Failure modes / remediation

  • gzip-required / missing-content-md5 / invalid-content-md5: recompute gzip + hex MD5 and retry.
  • missing-size / size-mismatch: recompute size bytes and retry complete.
  • md5-mismatch / md5-missing: re-upload and retry complete (ensure MD5 from gzip bytes).
  • doomed: record is terminal; create a new record instead.
  • idempotency-conflict: reuse the original response or choose a new idempotency key.

Cross-service relationships

  • USM: session/API key validation for tenant access.
  • OFM: org association is enforced (non-associated → 404).

Playbook: Operator maintenance (reconcile + tag scrub + cleanup)

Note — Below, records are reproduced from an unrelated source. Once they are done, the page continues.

-- ==== Sys2Proof/Syntax.lean ====
section
/-!
DEFINITION. The commands: one constructor of `Instr` per row of spec/opcode_table.json, with the operands the
row's rule gives it. Numbers are kept as they travel in the frame, before any range check, so that every refusal
of the manual can be reached.
-/

namespace Sys2Proof

/-- A subscription. -/
inductive Owner where
  | a
  | b
  deriving DecidableEq, Repr

/-- One of the three serial ports (chapter 10). -/
inductive Port where
  | subA
  | subB
  | policy
  deriving DecidableEq, Repr

/-- A cell time f:s.o as a command carries it; `CellTime.valid` of Machine/Timebase.lean is the range of R5. -/
structure CellTime where
  frame : Nat
  slot : Nat
  offset : Nat
  deriving DecidableEq, Repr

/-- Status codes of the response frame (the table of section 10.3). -/
inductive Status where
  | ok
  | badCommand
  | wrongPort
  | badParam
  | duplicate
  | quota
  | tableFull
  | unknown
  | notOwner
  | inUse
  | state
  | notTimed
  | notServing
  | noCapture
  | late
  | badPolicy
  | callActive
  | span
  | noRoom
  | hoPending
  | noHo
  | busyCal
  deriving DecidableEq, Repr

/-- Parameters of TIME CELL (R26). -/
structure TimeCellParams where
  index : Nat
  time : CellTime
  drift : Int
  advance : Nat
  source : Nat
  lt : Nat
  deriving DecidableEq, Repr

/-- Parameters of RESERVE (section 3.3). `binding` is a cell index, or 255 for follows-serving (R179). -/
structure ReserveParams where
  kind : Nat
  binding : Nat
  start : CellTime
  length : Nat
  level : Nat
  period : Nat
  count : Nat
  mask : Nat
  slack : Nat
  resumable : Nat
  profile : Nat
  deriving DecidableEq, Repr

/-- Parameters of AMEND (R51). Bit i of `selection` selects the i-th field of level, slack, profile, mask, remaining. -/
structure AmendParams where
  handle : Nat
  selection : Nat
  level : Nat
  slack : Nat
  profile : Nat
  mask : Nat
  remaining : Nat
  unlimited : Nat
  deriving DecidableEq, Repr

/-- Parameters of CALL START (R102); the stored call keeps them with the threshold K as selected (R104). -/
structure CallParams where
  rxStart : CellTime
  rxLength : Nat
  txDelay : Nat
  txLength : Nat
  period : Nat
  level : Nat
  allowance : Nat
  threshold : Nat
  rxProfile : Nat
  txProfile : Nat
  deriving DecidableEq, Repr

/-- One step of an EXCHANGE SUBMIT as sent (section 7.2). -/
structure StepParams where
  direction : Nat
  offset : Nat
  length : Nat
  profile : Nat
  deriving DecidableEq, Repr

/-- Parameters of EXCHANGE SUBMIT (section 7.2); `count` is the step count n, `steps` the steps that follow it. -/
structure ExchangeParams where
  earliest : CellTime
  latest : CellTime
  level : Nat
  count : Nat
  steps : List StepParams
  deriving DecidableEq, Repr

/-- The eight sleep parameters, in the order of the table of R166. -/
structure SleepParams where
  lead : Nat
  warmUp : Nat
  spanMin : Nat
  spanMax : Nat
  uncertainty : Nat
  exponent : Nat
  shift : Nat
  autoInterval : Nat
  deriving DecidableEq, Repr

/-- The commands of the block: one constructor per row of spec/opcode_table.json, in the table's order. -/
inductive Instr where
  /-- The supplies rise and release power-on reset (R2). -/
  | powerOnReset
  /-- RESET_N falls (R189). -/
  | chipReset
  /-- RESET_N rises (R189). -/
  | resetNRelease
  /-- A port's CS_N falls (R176). -/
  | csNFall (p : Port)
  /-- A port's CS_N rises after the given SDI bits, first received first (R176, R177). -/
  | csNRise (p : Port) (bits : List Bool)
  /-- A strobe of a subscription port is recognised (R12). -/
  | strobe (o : Owner)
  | readTime (p : Port)
  | releaseCapture (p : Port)
  | addCell (p : Port) (channel code : Nat)
  | removeCell (p : Port) (index : Nat)
  | readCell (p : Port) (index : Nat)
  | setServing (p : Port) (index : Nat)
  | clearServing (p : Port)
  | timeCell (p : Port) (a : TimeCellParams)
  | measureReport (p : Port) (pairs : List (Nat × Int))
  | setTrigger (p : Port) (hysteresis trigger : Nat)
  | reserve (p : Port) (a : ReserveParams)
  | amend (p : Port) (a : AmendParams)
  | cancel (p : Port) (handle : Nat)
  | readReservation (p : Port) (handle : Nat)
  | setPolicy (p : Port) (t1 t2 t3 guard : Nat)
  | readPolicy (p : Port)
  | readTimeline (p : Port) (position : Nat)
  | setProfile (p : Port) (index band channel gain antenna : Nat)
  | endWindow (p : Port) (handle : Nat)
  | callStart (p : Port) (a : CallParams)
  | callEnd (p : Port)
  /-- `which` is the owner byte of the POLICY form; the SUB form has none (R117). -/
  | readCall (p : Port) (which : Option Nat)
  | exchangeSubmit (p : Port) (a : ExchangeParams)
  | exchangeCancel (p : Port) (index : Nat)
  | readExchange (p : Port) (index : Nat)
  | handover (p : Port) (target : Nat) (time : CellTime)
  | handoverCancel (p : Port)
  | handoverRevert (p : Port) (time : CellTime)
  /-- `which` is the owner byte of the POLICY form; the SUB form has none (R136). -/
  | readHandover (p : Port) (which : Option Nat)
  | vote (p : Port) (value : Nat)
  | setSleep (p : Port) (a : SleepParams)
  | readSleep (p : Port)
  | calibrate (p : Port)
  | fetchEvents (p : Port)
  | enablePort (p : Port) (which : Nat)
  | disablePort (p : Port) (which : Nat)
  | resetPort (p : Port)
  | resetChip (p : Port)
  /-- LT reaches the anchor expiry of a cell entry (R30). -/
  | anchorExpiry (index : Nat)
  /-- LT reaches the Ts of an owner's pending HANDOVER (R145). -/
  | handoverSwitch (o : Owner)
  /-- LT reaches the Ts of an owner's pending REVERT (R151). -/
  | revertSwitch (o : Owner)
  /-- LT reaches the close LT of an owner's revert window (R150). -/
  | revertClose (o : Owner)
  /-- The notice instant of a record's window is reached (R97). -/
  | windowSoon (handle : Nat)
  | loadBegin
  | loadComplete
  | activation
  | partEnd
  | cutTime
  | sleepEntry
  | entryEdge
  | oscillatorWarmUp
  | timerWake
  | commandWake
  | gateOpen
  | gateClose
  | refInTick
  | slkInEdge
  deriving DecidableEq, Repr

end Sys2Proof
end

Goal: Keep MRS indexes and storage consistent via operator-only maintenance.

Why this sequence:

  • Asynchronous delivery and large uploads can create drift between metadata and storage.
  • Tag indexes need periodic cleanup after doom/TTL.

Preconditions

  • IAM access to operator direct Lambdas (or CLI with --profile).
  • Target orgcode and container scope.

SOP (happy path)

  1. Reconcile (operator direct Lambda or CLI reconcile).
    • Reason: detects and repairs mismatches between DDB and S3.
  2. Tag scrub (operator direct Lambda or CLI tag-scrub).
    • Reason: removes doomed records from tag indexes.
  3. Cleanup (operator direct Lambda or CLI cleanup).
    • Reason: clears stale fan-out or rollup artifacts.
  4. Verify via tenant reads/lists.
    • Reason: confirms indexes and visibility are corrected.

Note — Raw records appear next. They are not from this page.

-- ==== Sys2Proof/Machine/PolicyCommands.lean ====
section
/-!
DEFINITION. The commands of chapter 4: SET POLICY (R65), READ POLICY (R66) and READ TIMELINE (R84).
-/

namespace Sys2Proof.Machine

/-- The stored thresholds and guard, as SET POLICY and READ POLICY return them (R65, R66). -/
def State.policyResult (s : State) : List Byte :=
  bytesOfNat 1 s.arb.t1 ++ bytesOfNat 1 s.arb.t2 ++ bytesOfNat 1 s.arb.t3 ++ bytesOfNat 2 s.arb.guard

/-- SET POLICY's check and effect (R65). -/
def State.setPolicy (s : State) (t1 t2 t3 guard : Nat) : Answer :=
  if t2 < t1 || t3 < t2 || 16 < t3 || 12000 < guard then refuse s .badPolicy
  else
    let s1 := { s with arb := { s.arb with t1 := t1, t2 := t2, t3 := t3, guard := guard } }
    accept s1 s1.policyResult

/-- SET POLICY (R65). -/
def execSetPolicy (p : Port) (t1 t2 t3 guard : Nat) (s : State) : Host.Outcome State Fault Refusal :=
  s.planCommand p (.setPolicy p t1 t2 t3 guard) (fun t => some (t.setPolicy t1 t2 t3 guard))

/-- READ POLICY (R66). -/
def execReadPolicy (p : Port) (s : State) : Host.Outcome State Fault Refusal :=
  s.command p (.readPolicy p) (fun t =>
    accept t (t.policyResult ++ [0, 1, 2, 3].flatMap (fun c => bytesOfNat 1 (t.token c).code)))

/-- One window of READ TIMELINE, in 16 bytes (R84). -/
def State.windowBytes (s : State) (w : Nat × Record) : List Byte :=
  let x := w.2.occ
  bytesOfNat 1 w.1
    ++ [flagBits [w.2.owner == .b, x.state.timelineCode.testBit 0, x.state.timelineCode.testBit 1, w.2.kind.isTx,
          x.cutAt.isSome]]
    ++ bytesOfNat 1 x.profile ++ bytesOfNat 1 (s.classOf x.level) ++ ltBytes x.placed ++ ltBytes x.endLt

/-- READ TIMELINE's check and result: the count, the position, then up to five windows (R84). A position at or beyond
the count, which returns none, is sent back as it came (notes/assumptions/41). -/
def State.readTimeline (s : State) (position : Nat) : Answer :=
  if 63 < position then refuse s .badParam
  else
    accept s (bytesOfNat 1 s.timeline.length ++ bytesOfNat 1 position
      ++ ((s.timeline.drop position).take 5).flatMap s.windowBytes)

/-- READ TIMELINE (R84). -/
def execReadTimeline (p : Port) (position : Nat) (s : State) : Host.Outcome State Fault Refusal :=
  s.command p (.readTimeline p position) (fun t => t.readTimeline position)

end Sys2Proof.Machine
end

Example (reconcile report-only; paginated)

bash
g3n mrs reconcile --profile g3nretailstack --orgcode $ORG --container demo --mode report-only --max-items 10
# if next_token returned:
g3n mrs reconcile --profile g3nretailstack --orgcode $ORG --container demo --mode report-only --max-items 10 --next-token "$NEXT_TOKEN"

Outputs

  • Consistent metadata ↔ storage state.
  • Clean tag index and reduced drift.

Failure modes / remediation

  • not-authorized: ensure IAM role and profile are correct.
  • not-found: confirm org/container scope before running operators.

Cross-service relationships

  • UTL: offboarding flows may invoke cleanup in export/purge windows (as applicable).